Even as they insist on independence, Fed officials “don’t want to be seen as having missed it.”
Shiller’s book covers using economic indicators like the closing price of the stock market, or monthly confidence indices, to drive the narrative. These are also tools that the president likes to use to make his point.
Less than a century ago, Calvin Coolidge — the nation’s 30th president — did something similar to Trump. He issued speeches and reassurances to the public whenever the stock market goes down.
Coolidge “was like Trump in that he was really businessman type and pro-business… I think [he] did inspire the Roaring Twenties,” said Shiller. “You have to be as flamboyant as Trump to be an inspiration.”
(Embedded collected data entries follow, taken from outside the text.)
-- ==== Sys2Proof/Laws/Access.lean ====
section
/-! SUPPORT. A register access: where it lands, and what its initiator is told where it does not. -/

namespace Sys2Proof.Machine

theorem inCsr_off {off : Nat} (h : off < 0x10000000) : inCsr (0x20000000 + off) = true := decide_eq_true ⟨by omega, by omega⟩

theorem locate_csr {off : Nat} (h : off < 0x10000000) : locate (0x20000000 + off) = .csr off := by
  unfold locate
  simp only [show ¬(0x20000000 + off < 0x04000000) by omega, show ¬(0x20000000 + off < 0x10000000) by omega, show ¬(0x20000000 + off < 0x1C000000) by omega,
    show ¬(0x20000000 + off < 0x20000000) by omega, show 0x20000000 + off < 0x30000000 by omega, if_false, if_true, Loc.csr.injEq]
  omega

/-- No register waits for DRAM. -/
theorem dramWaits_csr (s : State) {off : Nat} (h : off < 0x10000000) (w : Bool) (n : Nat) : s.dramWaits w (0x20000000 + off) n = false := by
  unfold State.dramWaits
  rw [locate_csr h]

theorem devWrite_csr (s : State) (i : Init) {off : Nat} (h : off < 0x10000000) (bs : List Byte) :
    s.devWrite i (0x20000000 + off) bs = s.csrWrite i (0x20000000 + off) bs := by
  unfold State.devWrite
  rw [inCsr_off h, if_pos rfl]

theorem devRead_csr (s : State) (i : Init) {off : Nat} (h : off < 0x10000000) (n : Nat) :
    s.devRead i (0x20000000 + off) n = s.csrRead i (0x20000000 + off) n := by
  unfold State.devRead
  rw [inCsr_off h, if_pos rfl]

/-- A command's write of CSR space is a write there, whoever makes it that reaches it. -/
theorem issueCmd_csr (s : State) (i : Init) {off : Nat} (h : off < 0x10000000) (n v : Nat) (hp : s.plainInit i = true ∨ ∃ c k, i = .dsp c k) :
    s.issueCmd i .dev (0x20000000 + off) n (some v) =
      match s.csrWrite i (0x20000000 + off) (leBytes (min n 64) v) with
      | (.ok, s) => (.ok, s)
      | (.err _, s) => (.err, s)
      | (.ue _, s) => (.ue, s) := by
  have hc : ¬(0x20000000 + off < 0x04000000) := by omega
  unfold State.issueCmd State.accessSize State.store
  cases i with
  | host => simp only [inCsr_off h, if_true, hc, and_false, if_false, devWrite_csr s _ h]; generalize s.csrWrite _ _ _ = p; rcases p with ⟨_ | _ | _, t⟩ <;> rfl
  | eng e => rcases hp with hp | ⟨c, k, hp⟩ <;> cases hp
  | trl => rcases hp with hp | ⟨c, k, hp⟩ <;> cases hp
  | dct ch =>
    rcases hp with hp | ⟨c, k, hp⟩
    · have hp' : csrOpen ch (s.dctAt ch).desc = true := hp
      simp only [State.dctWrite, inCsr_off h, hp', Bool.not_true, Bool.and_false, Bool.false_eq_true, if_false, devWrite_csr s _ h]
      generalize s.csrWrite _ _ _ = p; rcases p with ⟨_ | _ | _, t⟩ <;> rfl
    · cases hp
  | _ => simp only [reduceCtorEq, false_and, if_false, devWrite_csr s _ h]; generalize s.csrWrite _ _ _ = p; rcases p with ⟨_ | _ | _, t⟩ <;> rfl

/-- A write to CSR space lands, is refused, or has the wrong form (R7, R20). -/
theorem csrWrite_lands (s : State) (i : Init) {off n : Nat} (v : Nat) (hn : min n 64 = 4) (ha : off % 4 = 0) (hw : s.writeRefused i off = false) :
    s.csrWrite i (0x20000000 + off) (leBytes (min n 64) v) = (.ok, s.regWrite i off (ofLe (leBytes 4 v))) := by
  unfold State.csrWrite
  have hl : (leBytes 4 v).length = 4 := rfl
  simp only [hn, hl, ne_eq, not_true_eq_false, false_or, show (0x20000000 + off) % 4 = 0 by omega, Nat.add_sub_cancel_left, hw, Bool.false_eq_true, if_false]

theorem csrWrite_refused (s : State) (i : Init) {off n : Nat} (v : Nat) (hn : min n 64 = 4) (ha : off % 4 = 0) (hw : s.writeRefused i off = true) :
    s.csrWrite i (0x20000000 + off) (leBytes (min n 64) v) = (.err 4, s.aerr i 4 true false (0x20000000 + off)) := by
  unfold State.csrWrite
  have hl : (leBytes 4 v).length = 4 := rfl
  simp only [hn, hl, ne_eq, not_true_eq_false, false_or, show (0x20000000 + off) % 4 = 0 by omega, Nat.add_sub_cancel_left, hw, if_true, if_false]

theorem leBytes_length (n v : Nat) : (leBytes n v).length = n := by
  induction n generalizing v with
  | zero => rfl
  | succ n ih => exact congrArg (· + 1) (ih _)

theorem csrWrite_wrong (s : State) (i : Init) {off n : Nat} (v : Nat) (h : off % 4 ≠ 0 ∨ min n 64 ≠ 4) :
    s.csrWrite i (0x20000000 + off) (leBytes (min n 64) v) = (.err 2, s.aerr i 2 true false (0x20000000 + off)) := by
  unfold State.csrWrite
  rw [if_pos]
  rw [leBytes_length]
  omega

/-- A register write as a command of an initiator whose access is made as it stands. -/
theorem accessCmd_csr_write {s : State} {i : Init} {off : Nat} (h : off < 0x10000000) (n v : Nat) (hp : s.plainInit i = true)
    (hr : i = .host → s.pcie.link = true ∧ s.d3hot = false) :
    s.accessCmd i .dev (0x20000000 + off) n (some v) =
      match s.csrWrite i (0x20000000 + off) (leBytes (min n 64) v) with
      | (.ok, t) => t
      | (.err _, t) => t.toldErr i true (0x20000000 + off)
      | (.ue _, t) => (match i with | .ctl _ => t.emit .memError | .nwb => t.emit .memError | .cm => t.emit .memError | .dct ch => t.channelTold ch true (0x20000000 + off) .ue | _ => t) := by
  have hreach : s.reaches i .dev (0x20000000 + off) = true := by
    cases i <;> first | rfl | (obtain ⟨h1, h2⟩ := hr rfl; simp only [State.reaches, h1, h2, inCsr_off h, Bool.not_false, Bool.and_self, Bool.true_or])
  unfold State.accessCmd
  rw [hreach, dramWaits_csr s h]
  simp only [Bool.not_true, Bool.and_false, Bool.or_self, Bool.false_eq_true, if_false]
  have hi := issueCmd_csr s i h n v (.inl hp)
  cases i with
  | eng e => cases hp
  | trl => cases hp
  | dsp c k =>
    have hp' : (s.core c k).st ≠ .running := of_decide_eq_true hp
    simp only [State.coreTells, if_pos hp', hi]
    generalize s.csrWrite _ _ _ = p; rcases p with ⟨_ | _ | _, t⟩ <;> rfl
  | dct ch =>
    simp only [hi]
    generalize s.csrWrite _ _ _ = p
    rcases p with ⟨_ | _ | _, t⟩
    · simp only [State.channelTold, ne_eq, not_true_eq_false, and_false, if_false]
    · rfl
    · rfl
  | _ =>
    simp only [hi]
    generalize s.csrWrite _ _ _ = p; rcases p with ⟨_ | _ | _, t⟩ <;> rfl

/-! ### Reads -/

theorem csrRead_reads (s : State) (i : Init) {off : Nat} (ha : off % 4 = 0) :
    s.csrRead i (0x20000000 + off) 4 = (.ok (leBytes 4 (s.regRead i off).1), (s.regRead i off).2) := by
  unfold State.csrRead
  rw [if_neg (by omega), Nat.add_sub_cancel_left]

/-- A command's read of CSR space that reaches the device, of the right form. -/
theorem issueCmd_csr_read (s : State) (i : Init) {off : Nat} (h : off < 0x10000000) (ha : off % 4 = 0) (hp : s.plainInit i = true ∨ ∃ c k, i = .dsp c k) :
    s.issueCmd i .dev (0x20000000 + off) 4 none = (.ok, (s.regRead i off).2.emit (.value (ofLe (leBytes 4 (s.regRead i off).1)))) := by
  have hd : s.devRead i (0x20000000 + off) 4 = (.ok (leBytes 4 (s.regRead i off).1), (s.regRead i off).2) :=
    (devRead_csr s i h 4).trans (csrRead_reads s i ha)
  generalize s.regRead i off = q at hd ⊢
  unfold State.issueCmd State.accessSize State.access
  cases i with
  | host => simp only [inCsr_off h, if_true, show min 4 64 = 4 from rfl, hd]
  | eng e => rcases hp with hp | ⟨c, k, hp⟩ <;> cases hp
  | trl => rcases hp with hp | ⟨c, k, hp⟩ <;> cases hp
  | dct ch =>
    rcases hp with hp | ⟨c, k, hp⟩
    · have hp' : csrOpen ch (s.dctAt ch).desc = true := hp
      simp only [State.dctRead, inCsr_off h, hp', Bool.not_true, Bool.and_false, Bool.false_eq_true, if_false, show min 4 64 = 4 from rfl, hd]
    · cases hp
  | _ => simp only [show min 4 64 = 4 from rfl, hd]

/-- A register read as a command of an initiator whose access is made as it stands. -/
theorem accessCmd_csr_read {s : State} {i : Init} {off : Nat} (h : off < 0x10000000) (ha : off % 4 = 0) (hp : s.plainInit i = true)
    (hr : i = .host → s.pcie.link = true ∧ s.d3hot = false) :
    s.accessCmd i .dev (0x20000000 + off) 4 none = (s.regRead i off).2.emit (.value (ofLe (leBytes 4 (s.regRead i off).1))) := by
  have hreach : s.reaches i .dev (0x20000000 + off) = true := by
    cases i <;> first | rfl | (obtain ⟨h1, h2⟩ := hr rfl; simp only [State.reaches, h1, h2, inCsr_off h, Bool.not_false, Bool.and_self, Bool.true_or])
  have hi := issueCmd_csr_read s i h ha (.inl hp)
  unfold State.accessCmd
  rw [hreach, dramWaits_csr s h]
  simp only [Bool.not_true, Bool.and_false, Bool.or_self, Bool.false_eq_true, if_false]
  cases i with
  | eng e => cases hp
  | trl => cases hp
  | dsp c k =>
    have hp' : (s.core c k).st ≠ .running := of_decide_eq_true hp
    simp only [State.coreTells, if_pos hp', hi]
  | dct ch => simp only [hi, State.channelTold, ne_eq, not_true_eq_false, and_false, if_false]
  | _ => simp only [hi]

end Sys2Proof.Machine
end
Shiller’s book noted that in the 1920s, Coolidge and his Treasury Secretary, Andrew Mellon, reassured the public every time the “stock market declined significantly or the public decried speculators’ high level of borrowing to purchase stocks.”
The dynamic became known as the “Coolidge-Mellon bull tips.” That president’s influence on public confidence is not unlike the “Trump Put” — a term popularized by Wall Street in reference to Trump’s comments that could backstop a market selloff.
Shiller also noted in a New York Times op-ed that Trump’s “exuberant speeches, if one believes them, still encourage big spending and confidence.”
Shiller added that “Trump models ostentatious living - he’s a genius at catching the mood of many people. The people think they need a fancy house, now we’re back, we’re not so worried about debt any more.”
But there is a cautionary tale in trying to constantly influence public opinion.
“Unfortunately Calvin Coolidge is not the example we want for good government because it all came crashing down in 1929,” said Shiller. “Was that his fault? I kind of think it was his fault.”